In The Gambia, he explained, portable drinking water is gradually becoming a thing of the past, saying that "even the most remote corners of the country have portable water, which has really surpassed the MDGs target for this goal".
"More children are alive to celebrate their 5th birthday today than in the 1980s and early 1990s with a reduction of child deaths from 153% to 109," he said.
He continued: "Between 2008 to date we have distributed more than 15,000 bars of soap to 220 schools as a result of a clarion call by a cross-section of society in the country made up of faith-based organisations, media and NGOs, together with the private sector and government officials, to embrace quick wins for children, which would guarantee greater chances of survival for children."
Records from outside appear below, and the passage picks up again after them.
-- ==== Sys2Proof/Machine/ExecRelease.lean ====
section
/-! DEFINITION. The meanings of the commands of the tile check, the release gate and owned outputs. -/

namespace Sys2Proof.Machine

/-- BDIE_FRAME_RECEIVED: The Tile Checker takes the next frame from XLK_D (R129). -/
def execBdieFrame (s : State) : Host.Outcome State Fault Refusal :=
  s.apply fun h => h.bFrameReceived

/-- B_SLOT_END: A B-slot of engine `n` ends (R133). -/
def execBSlotEnd (n : Fin 16) (s : State) : Host.Outcome State Fault Refusal :=
  s.apply fun h => h.bSlotEnd n

/-- VERDICT_RECEIVED: The release gate takes the next verdict (R138). -/
def execVerdictReceived (s : State) : Host.Outcome State Fault Refusal :=
  s.apply fun h => h.verdictReceived

/-- VERDICT_TIMEOUT: The verdict of the segment in pool entry `entry` of lane `n` has not come within VTO µs (R141). -/
def execVerdictTimeout (n : Fin 16) (entry : Fin 32) (s : State) : Host.Outcome State Fault Refusal :=
  s.apply fun h => h.verdictTimeout n entry

/-- SEGMENT_RELEASE: The release gate takes the oldest segment of lane `n`; `met`: the errors that it meets (R47, R140,
R164). -/
def execSegmentRelease (n : Fin 16) (met : ReleaseErrs) (s : State) : Host.Outcome State Fault Refusal :=
  s.apply fun h => h.segmentRelease n met

/-- RELEASE_REPORT_RECEIVED: The B-die takes the next release report (R148). -/
def execReleaseReport (s : State) : Host.Outcome State Fault Refusal :=
  s.apply fun h => h.reportReceived

/-- RELEASE_REPORT_MISSING: No report has come 100 µs after the verdict for pool entry `entry` of lane `n` (R148). -/
def execReportMissing (n : Fin 16) (entry : Fin 32) (s : State) : Host.Outcome State Fault Refusal :=
  s.apply fun h => h.reportMissing n entry

/-- ENGINE_FAULT_NOTICE: The A-die takes the next B-side engine-fault notice (R149). -/
def execEngineFaultNotice (s : State) : Host.Outcome State Fault Refusal :=
  s.apply fun h => h.faultNotice

/-- SEO_READBACK_FAULT: SEO_A or SEO_B (`sideB`) of engine `n` has read back toggling, or static, for 120 µs (R156). -/
def execSeoReadback (sideB : Bool) (n : Fin 16) (toggling : Bool) (s : State) : Host.Outcome State Fault Refusal :=
  s.apply fun h => h.seoReadback sideB n toggling

/-- SEO_FLT_CLR: Master `m` writes `v` with FLT_CLR = 1 to REL_SEO of engine `n` (R158). -/
def execSeoFltClr (m : Master) (n : Fin 16) (v : Word) (s : State) : Host.Outcome State Fault Refusal :=
  s.applyBus fun h nv => h.regWrite nv m .REL_SEO n (v ||| 2)

/-- OWNED_OUTPUT_WRITE: Master `m` writes `v` to a register of owned outputs (R313). -/
def execOwnedWrite (m : Master) (r : OwnedReg) (n : Fin 16) (v : Word) (s : State) : Host.Outcome State Fault Refusal :=
  s.applyBus fun h nv => h.regWrite nv m r.reg (r.word n) v

end Sys2Proof.Machine
end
The Communication specialist at UNICEF, Sally Sadie Singhateh, expressed her organisation’s support to the efforts being made to ensure more children have a stronger chance to survive, thrive and lead healthy lives.
"We are encouraged to see that the commitment is not limited to government, civil society organisations and UN development partners but runs through all levels including the private sector," Ms Singhateh said.
In addition to joining hands with Global Public-Private Partnership for Handwashing with Soap to mark this important day, Ms Singhateh said, "UNICEF are very pleased to note that national partnership and handwashing, especially handwashing with soap in schools, keeps expanding and growing from strength to strength with each year as more local business get on board."
She continued: "Rates of handwashing at critical times around the World are low thus estimated at zero to 34% emphasising that handwashing with soap and water as one of the most effective and affordable means of promoting good health and saving children's lives."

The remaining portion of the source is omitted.